O exotismo da apresentação causava impacto inesquecível nos espectadores. Mas o duo não impressionava os ouvintes apenas pelo aspecto inusitado e exótico. Em 1970, depois de um recital realizado na Alice Tully Hall, em Nova York, um crítico de música do jornal The New York Times escreveu:


“Their adaption for two guitars of such piano or violin pieces as Chopin’s ‘Tristesse’, ‘Hora Stacatto’ and ‘Liebestraum’ gave these overly familiar pieces new colors that made them seem remarkably fresh”.

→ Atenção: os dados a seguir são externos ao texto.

-- ==== Sys2Proof/Tests/Slice0.lean ====
section
/-! SUPPORT. The model's own tests. Expected values come from `spec/95_test_vectors.md` (the vector is named beside each
test) and from the encodings of `spec/30_encoding.md` R60, R61. The last part shows, for every obligation that has
hypotheses, states and operands that meet them, clause by clause. -/

namespace Sys2Proof.Tests

open Sys2Proof.Machine

/-! ## Well-formedness: the one ill-formed term -/

/-- R64: `HANDLER` is not presented on the command port. -/
theorem test_wellformed_refuses_handler : ¬ WellFormed .handler := by decide
theorem test_wellformed_accepts_reserved : WellFormed (.reserved15 0xFF) := by decide
theorem test_encode_has_no_word_for_handler : encode .handler = none := by decide

/-! ## Decoding: `op` in bits 11:8, `arg` in bits 7:0, written out bit by bit -/

theorem test_decode_init : decodeWord 0b000000000000#12 = .init 0b00000000#8 := by decide
theorem test_decode_enable : decodeWord 0b000110100111#12 = .enable 0b10100111#8 := by decide
theorem test_decode_disable : decodeWord 0b001000000001#12 = .disable 0b00000001#8 := by decide
theorem test_decode_available : decodeWord 0b001111111111#12 = .available 0b11111111#8 := by decide
theorem test_decode_read : decodeWord 0b010010000000#12 = .read 0b10000000#8 := by decide
theorem test_decode_lost : decodeWord 0b010101010101#12 = .lost 0b01010101#8 := by decide
theorem test_decode_resetLost : decodeWord 0b011000000000#12 = .resetLost 0b00000000#8 := by decide
theorem test_decode_setGain : decodeWord 0b011110000001#12 = .setGain 0b10000001#8 := by decide
theorem test_decode_powerDown : decodeWord 0b100000000010#12 = .powerDown 0b00000010#8 := by decide
theorem test_decode_powerUp : decodeWord 0b100101000000#12 = .powerUp 0b01000000#8 := by decide
theorem test_decode_reserved10 : decodeWord 0b101000000000#12 = .reserved10 0b00000000#8 := by decide
theorem test_decode_reserved11 : decodeWord 0b101101111111#12 = .reserved11 0b01111111#8 := by decide
theorem test_decode_reserved12 : decodeWord 0b110000000000#12 = .reserved12 0b00000000#8 := by decide
theorem test_decode_reserved13 : decodeWord 0b110100000001#12 = .reserved13 0b00000001#8 := by decide
theorem test_decode_reserved14 : decodeWord 0b111010000000#12 = .reserved14 0b10000000#8 := by decide
theorem test_decode_reserved15 : decodeWord 0b111101010101#12 = .reserved15 0b01010101#8 := by decide
theorem test_decode_rejects_13_bits : decode 0x1000 = .error (.widerThanCommandWord 0x1000) := by rfl
theorem test_table_word : decodeTableWord 16 0x7C8 = some (.setGain 200) ∧ decodeTableWord 16 0x1000 = none ∧
    decodeTableWord 0 0 = none := by decide
/-- R76. -/
theorem test_assemble_operand_only_after_setGain :
    assemble "READ" (.number 0) = .error .operandNotAllowed ∧
    assemble "SET_GAIN" (.number 256) = .error (.operandOutOfRange 256) ∧
    assemble "HANDLER" .absent = .error (.unknownMnemonic "HANDLER") := by
  refine ⟨by rfl, by rfl, by rfl⟩

/-! ## One tick -/

/-- The inputs of a tick out of reset with no command presented. -/
def quiet (dout : Bool) : TickInput := ⟨true, dout, false, 0⟩

/-- The inputs of a tick out of reset that presents `w`. -/
def cmd (w : CmdWord) (dout : Bool) : TickInput := ⟨true, dout, true, w⟩

/-- The inputs of a tick in reset. -/
def inReset : TickInput := ⟨false, true, false, 0⟩

/-- `s` with the inputs of its first ticks. -/
def seeing (i : List TickInput) (s : State) : State := { s with inputs := i }

/-- The next state, if the step has one. -/
def after (r : Result) : Option State :=
  match r with
  | .next t => some t
  | _ => none

/-- What a test reads of the next state. -/
def reads {α : Type} (f : State → α) (s : State) : Option α := (after (step s)).map f

/-- The response of a tick. -/
structure Response where
  valid : Bool
  ok    : Bool
  data  : Word
deriving DecidableEq, Repr

def response (s : State) : Response := ⟨s.rspValid, s.rspOk, s.rspData⟩

/-- The registers of the buffer and the counter. -/
structure BufferRegs where
  head  : SlotIdx
  count : BitVec 4
  lost  : Word
deriving DecidableEq, Repr

def bufferRegs (s : State) : BufferRegs := ⟨s.head, s.count, s.lost⟩

/-- A full buffer of the samples 0x40000001 to 0x40000008 (section 2.2). -/
def full : State :=
  { State.reset with
    count := 8, listening := true, doutPrev := false
    buf := [(0, 0x40000001#32), (1, 0x40000002#32), (2, 0x40000003#32), (3, 0x40000004#32), (4, 0x40000005#32),
      (5, 0x40000006#32), (6, 0x40000007#32), (7, 0x40000008#32)] }

/-- The low tick of pulse 24 of a conversion of the handler, `pending = 1` (E8). -/
def atFinish (acc : Reading) (s : State) : State :=
  seeing [quiet true] { s with eng := .low, sck := false, pulse := 24, acc := acc, origin := .irq }

/-- A state with an event pending. -/
def withEvent (s : State) : State := { s with evtPend := true, listening := true }

/-- W1. -/
theorem test_init_restores_data_model :
    after (step
      (seeing [cmd 0x000 false] { full with sck := true, pending := 3, last := 2, head := 2, count := 5, lost := 9 })) =
    some { State.reset with
      sck := true, buf := full.buf, doutPrev := false, rspValid := true, rspOk := true, tick := 1 } := by decide

/-- W5: `arg` is ignored. -/
theorem test_enable_ignores_arg :
    reads (fun t => (t.listening, response t)) (seeing [cmd 0x1A7 true] State.reset) =
    some (true, ⟨true, true, 0⟩) := by decide

/-- RD2: the transition of the accepting tick is not recorded, the mask was closed in it. -/
theorem test_enable_drops_its_own_edge :
    reads (fun t => (t.evtPend, t.listening, t.doutPrev)) (seeing [cmd 0x100 false] State.reset) =
    some (false, true, false) := by decide

/-- W6. -/
theorem test_disable_keeps_the_rest :
    reads (fun t => (t.listening, t.sck, bufferRegs t, response t))
      (seeing [cmd 0x200 false] { full with count := 4, lost := 2 }) =
    some (false, false, ⟨0, 4, 2⟩, ⟨true, true, 0⟩) := by decide

/-- RD3: the transition of the accepting tick is dropped. -/
theorem test_disable_drops_its_edge :
    reads (fun t => (t.listening, t.evtPend, t.doutPrev))
      (seeing [cmd 0x200 false] { State.reset with listening := true }) =
    some (false, false, false) := by decide

/-- B10. -/
theorem test_available_answers_count :
    reads response (seeing [cmd 0x300 true] full) = some ⟨true, true, 8⟩ := by decide

/-- B6: `head` wraps; the slot keeps its value. -/
theorem test_read_pops_and_wraps :
    reads (fun t => (bufferRegs t, t.buf, response t))
      (seeing [cmd 0x400 true]
        { State.reset with head := 7, count := 2, buf := [(0, 0x40000001#32), (7, 0x80123456#32)] }) =
    some (⟨0, 1, 0⟩, [(0, 0x40000001#32), (7, 0x80123456#32)], ⟨true, true, 0x80123456#32⟩) := by decide

/-- B8. -/
theorem test_read_starts_a_conversion :
    reads (fun t => (t.eng, t.sck, t.pulse, t.acc, t.origin, response t))
      (seeing [cmd 0x400 false] { State.reset with acc := 0xABCDEF }) =
    some (.high, true, 0, 0, .fg, ⟨false, false, 0⟩) := by decide

/-- B12. -/
theorem test_lost_answers_counter :
    reads (fun t => (t.lost, response t)) (seeing [cmd 0x500 true] { State.reset with lost := 2 }) =
    some (2, ⟨true, true, 2⟩) := by decide

/-- B13. -/
theorem test_resetLost_clears :
    reads (fun t => (t.lost, response t)) (seeing [cmd 0x600 true] { State.reset with lost := 0xFFFFFFFF }) =
    some (0, ⟨true, true, 0⟩) := by decide

/-- Section 3.3, 0x703. -/
theorem test_setGain_three :
    reads (fun t => (t.pending, t.last, response t)) (seeing [cmd 0x703 true] { State.reset with pending := 2 }) =
    some (3, 1, ⟨true, true, 0⟩) := by decide

/-- Section 3.3, 0x781: the low two bits are 01 and the operand is still invalid. -/
theorem test_setGain_compares_all_bits :
    reads (fun t => (t.pending, response t)) (seeing [cmd 0x781 true] { State.reset with pending := 2 }) =
    some (2, ⟨true, true, 0⟩) := by decide

/-- W7. -/
theorem test_powerDown_raises_sck :
    reads (fun t => (t.sck, t.last, response t)) (seeing [cmd 0x800 true] { State.reset with last := 3 }) =
    some (true, 3, ⟨true, true, 0⟩) := by decide

/-- W9. -/
theorem test_powerUp_of_a_high_line :
    reads (fun t => (t.sck, t.last, t.pending, response t))
      (seeing [cmd 0x900 true] { State.reset with sck := true, last := 3, pending := 3 }) =
    some (false, 1, 3, ⟨true, true, 0⟩) := by decide

/-- W10. -/
theorem test_powerUp_of_a_low_line :
    reads (fun t => (t.sck, t.last)) (seeing [cmd 0x900 true] { State.reset with last := 3, pending := 3 }) =
    some (false, 3) := by decide

/-- Section 3.6, the reserved words: the response, and no other change. -/
def reservedAnswer (w : CmdWord) : Bool :=
  decide (after (step (seeing [cmd w true] full)) =
    some { full with rspValid := true, doutPrev := true, evtPend := true, tick := 1 })

theorem test_reserved10 : reservedAnswer 0xA00 = true := by decide
theorem test_reserved11 : reservedAnswer 0xB7F = true := by decide
theorem test_reserved12 : reservedAnswer 0xC00 = true := by decide
theorem test_reserved13 : reservedAnswer 0xD01 = true := by decide
theorem test_reserved14 : reservedAnswer 0xE80 = true := by decide
theorem test_reserved15 : reservedAnswer 0xF55 = true := by decide

/-- E1. -/
theorem test_handler_starts_on_low :
    reads (fun t => (t.eng, t.sck, t.acc, t.pulse, t.origin, t.evtPend))
      (seeing [quiet false] (withEvent { State.reset with acc := 0xABCDEF, pulse := 24, origin := .fg })) =
    some (.high, true, 0, 0, .irq, false) := by decide

/-- E2: a rise in the dispatching tick is a new event. -/
theorem test_handler_on_high_records_a_rise :
    reads (fun t => (t.eng, t.sck, t.evtPend))
      (seeing [quiet true] (withEvent { State.reset with doutPrev := false })) =
    some (.idle, false, true) := by decide

/-- E4. -/
theorem test_high_shifts_the_last_bit :
    reads (fun t => (t.eng, t.acc, t.sck))
      (seeing [quiet true] { State.reset with eng := .high, pulse := 23, acc := 0x7FFFFF, sck := true }) =
    some (.low, 0xFFFFFF, false) := by decide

“A adaptação feita pelos Índios Tabajaras para dois violões de peças escritas para piano ou violino, como 'Tristesse', de Chopin, 'Hora Stacatto' e 'Liebestraum', deu novas cores a essas famosas canções, que as fizeram parecer incrivelmente atuais”.
(livre tradução do ALCR)


Um crítico musical canadense, após assistir uma perfomance dos músicos, elogiou a qualidade das transcrições para dois violões, que foram feitas do "Noturno Op. 9, nº 2" de Chopin e de "La Ronde Des Lutins", composta originalmente para violino pelo italiano Antonio Bazzini.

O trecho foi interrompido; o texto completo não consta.